Besides the basics, you also want to wear clothes that make you feel good about yourself. Pick an outfit that naturally shows off the best parts of you.
If you need help picking out the right style for your body type, click this link to book a coaching session with me here. I help guys out with this all the time.
3: Ask More Questions Then You Answer
Gentlemen are good communicators and they have genuine interest in the people they are talking to.
A great way to show this is by asking engaging questions. You already know what she’s interested in – so ask her questions about those things.
As a rule of thumb, any time you are around your ex-girlfriend, she should be doing between 60-80% of the talking.
4: Remind Yourself, It’s Not That Serious
You have to resist the urge to get into an emotional discussion with your ex-girlfriend.
I know there are so many things you want to tell her, but keep those to yourself. Unloading your misery all over her is not going to help you get her back.
You want to keep things light, a little bit flirty, and fun.
Of course, this is easier said than done. Normally meeting up with her is a knees weak, arms spaghetti type deal for most guys.
It’s, for this reason, I’m always reminding you: go out and date other women! The more practice you get acting like a gentleman with other women, the easier it’ll be for you to act like a gentleman around your ex-girlfriend.
5: 2 Steps Forward, 1 Step Back (Be Patient!)
When you have your ex-girlfriend at your place, you always want to be looking to move from talking to touching, to kissing, to heavy touching…and you get the idea.
You don’t want it to be a linear progression though. You want to work touching her and kissing her (if she’s receptive!) into the mix while you’re engaging her in conversation.
Kiss her for a little bit, then move back to talking. Touch her softly for a few minutes and then keep your hands to yourself.
You want her to never know what to expect.
Even though you know this is all part of the plan.
6: Keep Your Emotions Under Control
Feeling a little bit emotional now that she’s finally over at your place? Don’t worry, you’re not alone. Around 80% of the men I work with feel this way. Whether it’s nervousness, jealousy, desperation, etc.
Whatever it is you’re feeling, keep it to yourself. When you’re around your ex-girlfriend, you want to be focused on the fun.
Even though you may be DYING to talk about the breakup, or to ask her if she’s dating anyone, don’t.
Gentlemen are cool, calm, and collected. Again, this is why it’s so important to date other women. If your ex-girlfriend isn’t the only woman in your life, you’ll be a lot less stressed about what happens when you get together.
7: Don’t Hold A Grudge
This only applies to a small subsection of you guys, but I know some of you feel pretty angry that she dumped you.
That anger in a lot of cases is really just your reaction to the vulnerability of being rejected.
So let me remind you.
Gentlemen don’t hold grudges. If you want to yell and scream at her, the problem isn’t her. The problem is inside you.
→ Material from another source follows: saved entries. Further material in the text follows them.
/-- A posted write belongs to no work any longer. -/
def Posted.disown (w : Posted) : Posted := { w with pid := none, cmd := none, pkt := none, gang := none }

/-- The memory side of a device reset: open stripes are closed, host writes are performed, the other writes that wait are
discarded, every command of an ASID is gone, and an expansion that was taking its frame with them. DESIGN CHOICE (log entry 131):
posted writes to host memory that were sent and are not delivered yet land afterwards, those of killed commands too. -/
def resetCommands (s : State) : State :=
  let s1 := s.gus.log.foldl closeForReset { s with gus := { s.gus with log := [], waits := s.gus.waits.filterMap (settleWait s) } }
  let s2 := landWaiting ((s1.cmds.filter Cmd.isBar2).foldl (performHostWrite s.gus.waits) s1)
  let s3 := (s2.cmds.filter fun c => !c.survives).foldl (fun t c => dropRequests t c.id) s2
  applyLater { s3 with
    cmds := s3.cmds.filter Cmd.survives
    links := { s3.links with posted := s3.links.posted.map Posted.disown } }

/-- A queue after a device reset (01 Table 1-6). -/
def resetQueue (x : Queue) : Queue :=
  { x with tail := 0, head := 0, enable := false, state := .disabled, stIndex := 0, stCode := 0, pkts := [] }

/-- A partition after a device reset. -/
def resetPart (x : Part) : Part := { x with drain := false, drained := false, halt := false, runs := [] }

/-- Perform a device reset (01 Table 1-6): DONE reads 0 until DEVICE_RESET_DONE. -/
def deviceReset (s : State) : State :=
  let s1 := resetCommands s
  { s1 with
    launches := []
    panels := []
    cores := Vector.replicate 512 core0
    clusters := s1.clusters.map fun c => { cluster0 with fenced := c.fenced }
    iodTlb := []
    queues := s1.queues.map resetQueue
    parts := s1.parts.map resetPart
    sems := Vector.replicate 32 0
    fqProd := 0
    fqCons := 0
    xfaults := []
    inval := none
    issuer := none
    mgmt := { s1.mgmt with
      resetDone := false, resetWanted := false, resetAt := s1.fs, attBusy := false, attUsed := [], attReport := [] } }

/-- A port is in reset. -/
def anyInReset (s : State) : Bool := s.mgmt.inReset.toList.any id

/-- A device reset is requested: it is performed, or waits for a port reset in progress; one already requested takes
this one in (01 R19). DESIGN CHOICE (log entry 85): it does so for as long as DONE reads 0, which is at least the one SCLK period
that R19 names. -/
def requestReset (s : State) : State :=
  if !s.mgmt.resetDone then s
  else if anyInReset s then updMgmt s fun m => { m with resetDone := false, resetWanted := true }
  else deviceReset s

/-- DEVICE_RESET_REQUEST: a function-level reset on a port, or MG_RESET.DEV ← 1 through it (05 R96). -/
def execDeviceResetRequest (p : Port) (s : State) : Host.Outcome State Fault Refusal :=
  if portServes s p then .next (requestReset s) else .fault .notEnabled

/-- One period of SCLK in fs: 200 MHz (01 Table 1-1). -/
def sclkFs : Nat := 5 * 10 ^ 6

/-- The device reset in progress may end: a whole period of SCLK has passed since it was performed, so that a request of
the other port within that period is merged with it (01 R19), and every host write that waited for a log is performed (02
R40). -/
def resetOver (s : State) : Bool :=
  !s.mgmt.resetDone && !s.mgmt.resetWanted && decide (s.mgmt.resetAt + sclkFs < s.fs) && !hostWaits s

/-- DEVICE_RESET_DONE (01 R19): DONE reads 1. -/
def execDeviceResetDone (s : State) : Host.Outcome State Fault Refusal :=
  if resetOver s then .next (updMgmt s fun m => { m with resetDone := true })
  else .fault .notEnabled

/-- HOST_PORT_LINK_UP: the link of a port returns and its port reset is complete; a device reset that waited for it is
performed (01 R19). DESIGN CHOICE (log entry 103): a port reset lasts until the port's link is up again. -/
def execHostPortLinkUp (p : Port) (s : State) : Host.Outcome State Fault Refusal :=
  if portServes s p then .fault .notEnabled
  else
    let s1 := { s with
      links := { s.links with hostUp := vset s.links.hostUp (portNo p) true }
      mgmt := { s.mgmt with inReset := vset s.mgmt.inReset (portNo p) false } }
    .next (if s1.mgmt.resetWanted && !anyInReset s1 then deviceReset s1 else s1)

/-! ## Service (02 R34, 05 R94) -/

/-- The module is serviced: no stack is lost any longer, and a G4 latch may be cleared. DESIGN CHOICE (log entry 104): bytes, marks
and parity of every stack stay as they stand. -/
def service (s : State) : State :=
  { s with
    gus := { s.gus with lost := 0, first := 0, cause := 0, failed := false }
    mgmt := { s.mgmt with g4Served := s.mgmt.g4.isSome } }

/-! ## Registers that the health page mirrors -/

/-- Bits placed at a position. -/
def bitsAt (n pos : Nat) : Nat := n * 2 ^ pos

/-- MODE of GUS_STATUS (02 Table 2-6). -/
def modeOf (s : State) : Nat := if s.gus.failed then 2 else if s.gus.lost = 0 then 0 else 1

/-- GUS_STATUS (02 Table 2-6). -/
def gusStatus (s : State) : Nat :=
  modeOf s + bitsAt s.gus.cause 4 + bitsAt s.gus.first 8 + bitsAt s.gus.lost.toNat 12

/-- XL_CFG (03 Table 3-3). -/
def xlCfg (s : State) : Nat :=
  s.links.enable.toNat + bitsAt s.links.devid.toNat 8 + bitsAt s.links.domain.toNat 24

/-- XL_LINKUP (03 Table 3-4). -/
def linkUps (s : State) : Nat :=
  ((List.range 18).filter fun i => (vget s.links.ual i ⟨false, 0, 0, 0⟩).up).foldl (fun a i => a + 2 ^ i) 0
    + bitsAt (portUp s .a).toNat 18 + bitsAt (portUp s .b).toNat 19

/-- MG_PWR_CAP (01 Table 1-3). -/
def pwrCapReg (s : State) : Nat :=
  s.mgmt.pwrCap + bitsAt s.mgmt.pwrCause 12 + bitsAt (s.mgmt.aclk * 125 / 2) 20

/-- MG_FR_LOST (05 R93). -/
def frLostReg (s : State) : Nat :=
  (List.range 4).foldl (fun a g => a + bitsAt (vget s.mgmt.frLost g 0) (16 * g)) 0

/-! ## The health page (05 R89, R90) -/

/-- The average input power of the last 10 ms. DESIGN CHOICE (log entry 133): in whole watts without the fraction. -/
def averageWatts (m : Mgmt) : Nat := if m.samples.isEmpty then 0 else wattSum m / m.samples.length

/-- A temperature as a signed byte (05 Table 5-1); the byte of one that no such byte holds is free (log entry 133). -/
def signedByte (x : Int) : Byte := if -128 ≤ x ∧ x ≤ 127 then BitVec.ofInt 8 x else Config.tempByte x

/-- The entry of a UAL port (05 Table 5-1); 0 while its link is down. -/
def ualEntry (u : UalPort) : Nat := if u.up then 1 + bitsAt u.port 8 + bitsAt u.dev 16 + bitsAt u.domain 32 else 0

/-- The fields of the page from TIME on, at their offsets (05 Table 5-1). -/
def healthFields (s : State) : List (Nat × List Byte) :=
  let t := s.mgmt.temps
  [(0x008, natBytes 8 (micros s)), (0x010, natBytes 8 (gusStatus s)),
   (0x018, natBytes 8 (xlCfg s + bitsAt (linkUps s) 32)),
   (0x020, natBytes 8 (pwrCapReg s + bitsAt (averageWatts s.mgmt) 48)),
   (0x028, (List.range 8).map fun p => BitVec.ofNat 8 (partState s p)),
   (0x030, natBytes 8 ((List.range 32).foldl (fun a c =>
     a + bitsAt (vget s.clusters c cluster0).fenced.toNat (2 * c)) 0)),
   (0x038, [t.inlet, t.cd0, t.cd1, t.cd2, t.cd3, t.iod, Temps.hottest t].map signedByte)]
  ++ (List.range 18).map (fun n => (0x080 + 8 * n, natBytes 8 (ualEntry (vget s.links.ual n ⟨false, 0, 0, 0⟩))))
  ++ [(0x200, natBytes 8 s.gus.cntCorr), (0x208, natBytes 8 s.gus.cntUncorr), (0x210, natBytes 8 s.gus.cntRecon),
      (0x218, natBytes 8 s.gus.cntRfail), (0x220, natBytes 8 s.gus.cntSubst), (0x228, natBytes 8 s.gus.cntOpenwait),
      (0x230, natBytes 8 s.gus.cntNocmp), (0x238, natBytes 8 s.links.cntBypass), (0x240, natBytes 8 s.links.cntRetry),
      (0x248, natBytes 8 s.links.cntDup), (0x250, natBytes 8 s.links.cntLate)]
  ++ (List.range 5).map (fun g => (0x258 + 8 * g, natBytes 8 (vget s.mgmt.records g 0)))
  ++ [(0x280, natBytes 8 (frLostReg s)), (0x2C0, s.mgmt.g4.getD [])]

/-- The page as memory, without GEN; what no field covers reads 0. -/
def healthPage (s : State) : Memory := (healthFields s).foldl (fun m f => m.write f.1 f.2) []

/-- HEALTH_REFRESH: every 10 ms a refresh begins, with GEN odd; the next time it has written the page and GEN is even (05
R90). -/
def execHealthRefresh (s : State) : Host.Outcome State Fault Refusal :=
  if s.mgmt.gen % 2 = 1 then
    .next (updMgmt s fun m => { m with gen := (m.gen + 1) % 2 ^ 64, health := healthPage s })
  else if s.mgmt.lastHealth + 10 * msFs ≤ s.fs then
    .next (updMgmt s fun m => { m with gen := m.gen + 1, lastHealth := s.fs })
  else .fault .notEnabled

/-! ## Drain and partitions (05 R91, R92, 06 R99) -/

/-- DRAIN of MG_PART_CTLp is written. -/
def writeDrain (s : State) (p : Nat) (on : Bool) : State :=
  if on then (if (partAt s p).drain then s else settlePart (updPart s p fun x => { x with drain := true, drained := false }) p)
  else updPart s p fun x => { x with drain := false, drained := false }

/-- DRAIN_SET (05 Table 5-3). -/
def execDrainSet (part : BitVec 3) (s : State) : Host.Outcome State Fault Refusal :=
  anyWrite s fun s => writeDrain s part.toNat true

/-- DRAIN_CLEAR (05 Table 5-3). -/
def execDrainClear (part : BitVec 3) (s : State) : Host.Outcome State Fault Refusal :=
  anyWrite s fun s => writeDrain s part.toNat false

/-- A write of MG_PART_CLUSp is ignored: it names a cluster of another partition, or a panel of this one is staging,
running, retiring or saved (06 R99). -/
def clusRefused (s : State) (p : Nat) (w : Word) : Bool :=
  (List.range 8).any (fun q => q != p && (partAt s q).clus &&& w != 0) || s.panels.any fun x => x.hdr.part == p

/-- MG_PART_CLUSp is written. -/
def writeClus (s : State) (p : Nat) (v : DWord) : State :=
  if clusRefused s p (v.setWidth 32) then s else updPart s p fun x => { x with clus := v.setWidth 32 }

/-- MG_PART_CLUS_WRITE (06 R99). -/
def execMgPartClusWrite (part : BitVec 3) (v : DWord) (s : State) : Host.Outcome State Fault Refusal :=
  anyWrite s fun s => writeClus s part.toNat v

/-- MG_PREEMPT_CTLp takes its fields. -/
def storePreempt (s : State) (p : Nat) (v : DWord) : State :=
  updPart s p fun x => { x with halt := v.getLsbD 32, gap := max 1 (fieldOf v 21 16), lat := fieldOf v 15 0 }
If you really want her back, you need to remind yourself that anger is a poison. Find a way to work through it constructively so that you can let it go.
8: For The Love Of God, Don’t Lie
You might think you’ll impress her by spinning a lie as grand as Trump’s border wall.
But you won’t.
Gentlemen do not lie – because lying does not make you happy long term. Not only will she eventually find out about the lie, but if you feel compelled to keep it up you’ll eventually begin living in a fantasy world like half of the US Republican party (and Boris Johnson, for my U.K homies).
If you feel the need to pretend to be something you are not, you need to sit down and ask yourself if you are really living up to being the type of man you really want to be.
Gentlemen embrace a growth mindset – which means you can improve who you are with time and focused effort.
If I’ve noticed one thing in life, we tend to lie about the things we are insecure about.
So take note, take action, and fix those things.
But don’t, for the love of god, try to lie to your ex-girlfriend.
Learning to act like a true gentleman around your ex-girlfriend is a struggle. It personally took me YEARS to get the right balance, and that was only after I dated dozens of different women.